YOUR INSTRUCTIONS ▸ One line at a time, check the entries below for the word "List", and copy each line that has it.

+++

-- ==== Sys2Proof/Tests/Slice0.lean ====
section
/-! SUPPORT. Tests on fixed values, their expected results taken from 95_test_vectors.md (the vector's id stands in the
name), and a witness for the hypotheses of every obligation that has some. -/

namespace Sys2Proof.Tests

open Sys2Proof.Machine

/-! ### A small machine -/

/-- "VER". -/
def ver : List Byte := [0x56, 0x45, 0x52]
/-- "12345678". -/
def digits : List Byte := [0x31, 0x32, 0x33, 0x34, 0x35, 0x36, 0x37, 0x38]
/-- "01ABCD12". -/
def answer : List Byte := [0x30, 0x31, 0x41, 0x42, 0x43, 0x44, 0x31, 0x32]
/-- The frame of E1. -/
def frameE1 : List Byte :=
  [0x31, 0x2C, 0x56, 0x45, 0x52, 0x2C, 0x31, 0x32, 0x33, 0x34, 0x35, 0x36, 0x37, 0x38, 0x2C, 0x42, 0x36, 0x0A]
/-- The raw frame of D1. -/
def frameD1 : List Byte :=
  [0x31, 0x2C, 0x56, 0x45, 0x52, 0x2C, 0x30, 0x31, 0x41, 0x42, 0x43, 0x44, 0x31, 0x32, 0x2C, 0x30, 0x2C, 0x33, 0x30,
    0x0A]
/-- The response of D1. -/
def responseD1 : Response := ⟨0x31, ver, answer, 0x30⟩

/-- A free machine with the operands of E1 and a timeout of 100. -/
def base : State where
  blk := {
    aBid := [0x31], aCmd := ver, aDat := digits, aTmo := 100, txbuf := none, txv := false, rxState := .idle
    rxBuf := [], rxTmo := 0, rxLastE := 0, resp := none, rv := false, rTmo := false, op := 0, busy := false
    status := .ok }
  chan := ⟨[], [], [], [], false, []⟩
  host := ⟨[], none, 0, none, none, none, ⟨true, true, true, true⟩⟩
  free := 1

/-- `base` with a line in its script. -/
def withLine (m : Move) (s : State) : State := { s with host.script := [m] }
/-- `base` with an `EXEC` at a phase. -/
def inExchange (p : Phase) (s : State) : State :=
  { s with host.exchange := some ⟨[0x31], ver, digits, ver, none, p⟩ }
/-- `base` with a frame built. -/
def built : State := { base with blk := base.blk.installFrame frameE1 }
/-- `base` after `RCV` started. -/
def reading : State := startReceive base
/-- A receive whose next sample and read are given. -/
def readingWith (e : Nat) (d : ReadDraw) : State := { reading with chan := ⟨[], [d], [], [e], false, []⟩ }
/-- The same on a channel that has reported an error. -/
def readingAfterError (d : ReadDraw) : State := { reading with chan := ⟨[], [d], [], [0], true, []⟩ }
/-- A complete receive of the given bytes. -/
def complete (raw : List Byte) : State :=
  { base with blk := { base.blk with rxState := .complete, rxBuf := raw, rxTmo := 100 } }
/-- A response decoded. -/
def decoded : State := dec (complete frameD1)

/-- What a view of the next state is, none where there is no next state. -/
def after {α : Type} (r : Result) (f : State → α) : Option α :=
  match r with
  | .next t => some (f t)
  | .fault _ => none
  | .refused _ => none

/-- The refusal, where there is one. -/
def refusal (r : Result) : Option Refusal :=
  match r with
  | .next _ => none
  | .fault _ => none
  | .refused e => some e

/-! ### Well-formedness: one ill-formed term for each check -/

theorem test_wf_exec_echo_length : (Instr.exec [] [] [] [0x56] none).wellFormed = false := by decide
theorem test_wf_exec_echoData_length : (Instr.exec [] [] [] ver (some [0x30])).wellFormed = false := by decide
theorem test_wf_out18_command_length : (Instr.out18 0x31 [0x56] digits 0x42 0x36).wellFormed = false := by decide
theorem test_wf_out18_data_length : (Instr.out18 0x31 ver [0x31] 0x42 0x36).wellFormed = false := by decide
/-- E19's board id, with the digits of its region. -/
theorem test_wf_out18_character : (Instr.out18 0x80 ver digits 0x36 0x37).wellFormed = false := by decide
theorem test_wf_out18_digits : (Instr.out18 0x31 ver digits 0x42 0x37).wellFormed = false := by decide
theorem test_wf_in20_command_length :
    (Instr.in20 0x31 0x2C [0x56] 0x2C answer 0x2C 0x30 0x2C 0x33 0x30).wellFormed = false := by decide
theorem test_wf_in20_data_length :
    (Instr.in20 0x31 0x2C ver 0x2C [] 0x2C 0x30 0x2C 0x33 0x30).wellFormed = false := by decide
theorem test_wf_out18_E1 : (Instr.out18 0x31 ver digits 0x42 0x36).wellFormed = true := by decide
theorem test_wf_exec : (Instr.exec [] [] [] ver (some answer)).wellFormed = true := by decide

/-! ### Decoding: words written out from R83, R84, R90 -/

theorem test_decode_enc : decode [0b00] = .ok .enc := by decide
theorem test_decode_rcv : decode [0b01] = .ok .rcv := by decide
theorem test_decode_dec : decode [0b10] = .ok .dec := by decide
theorem test_decode_reserved : decode [0b11] = .ok .reserved := by decide
theorem test_decode_out18_E1 : decode frameE1 = .ok (.out18 0x31 ver digits 0x42 0x36) := by decide
theorem test_decode_in20_D1 :
    decode frameD1 = .ok (.in20 0x31 0x2C ver 0x2C answer 0x2C 0x30 0x2C 0x33 0x30) := by decide
theorem test_decode_op_too_wide : decode [0x04] = .error (.opTooWide 4) := by decide
/-- E1 with a semicolon for its first comma is no `OUT18` word (R83). -/
theorem test_decode_out18_separator : decode (frameE1.set 1 0x3B) = .error (.badSeparator 1) := by decide
theorem test_decode_in20_delimiter : decode (frameD1.set 19 0x58) = .error .badDelimiter := by decide
theorem test_decode_length : decode (frameD1.take 19) = .error (.noFormatOfLength 19) := by decide

/-- A frame word in the table's numbering: byte 0 is the most significant (R12, R83). -/
theorem test_table_word_out18 :
    decodeTableWord 144 0x312C5645522C31323334353637382C42360A = some (.out18 0x31 ver digits 0x42 0x36) := by decide
theorem test_table_word_in20 :
    decodeTableWord 160 0x312C5645522C303141424344313200302C33300A
      = some (.in20 0x31 0x2C ver 0x2C answer 0x00 0x30 0x2C 0x33 0x30) := by decide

+++

SOLUTION TO THIS EXERCISE ▸
def ver : List Byte := [0x56, 0x45, 0x52]
def digits : List Byte := [0x31, 0x32, 0x33, 0x34, 0x35, 0x36, 0x37, 0x38]
def answer : List Byte := [0x30, 0x31, 0x41, 0x42, 0x43, 0x44, 0x31, 0x32]
def frameE1 : List Byte :=
def frameD1 : List Byte :=
def complete (raw : List Byte) : State :=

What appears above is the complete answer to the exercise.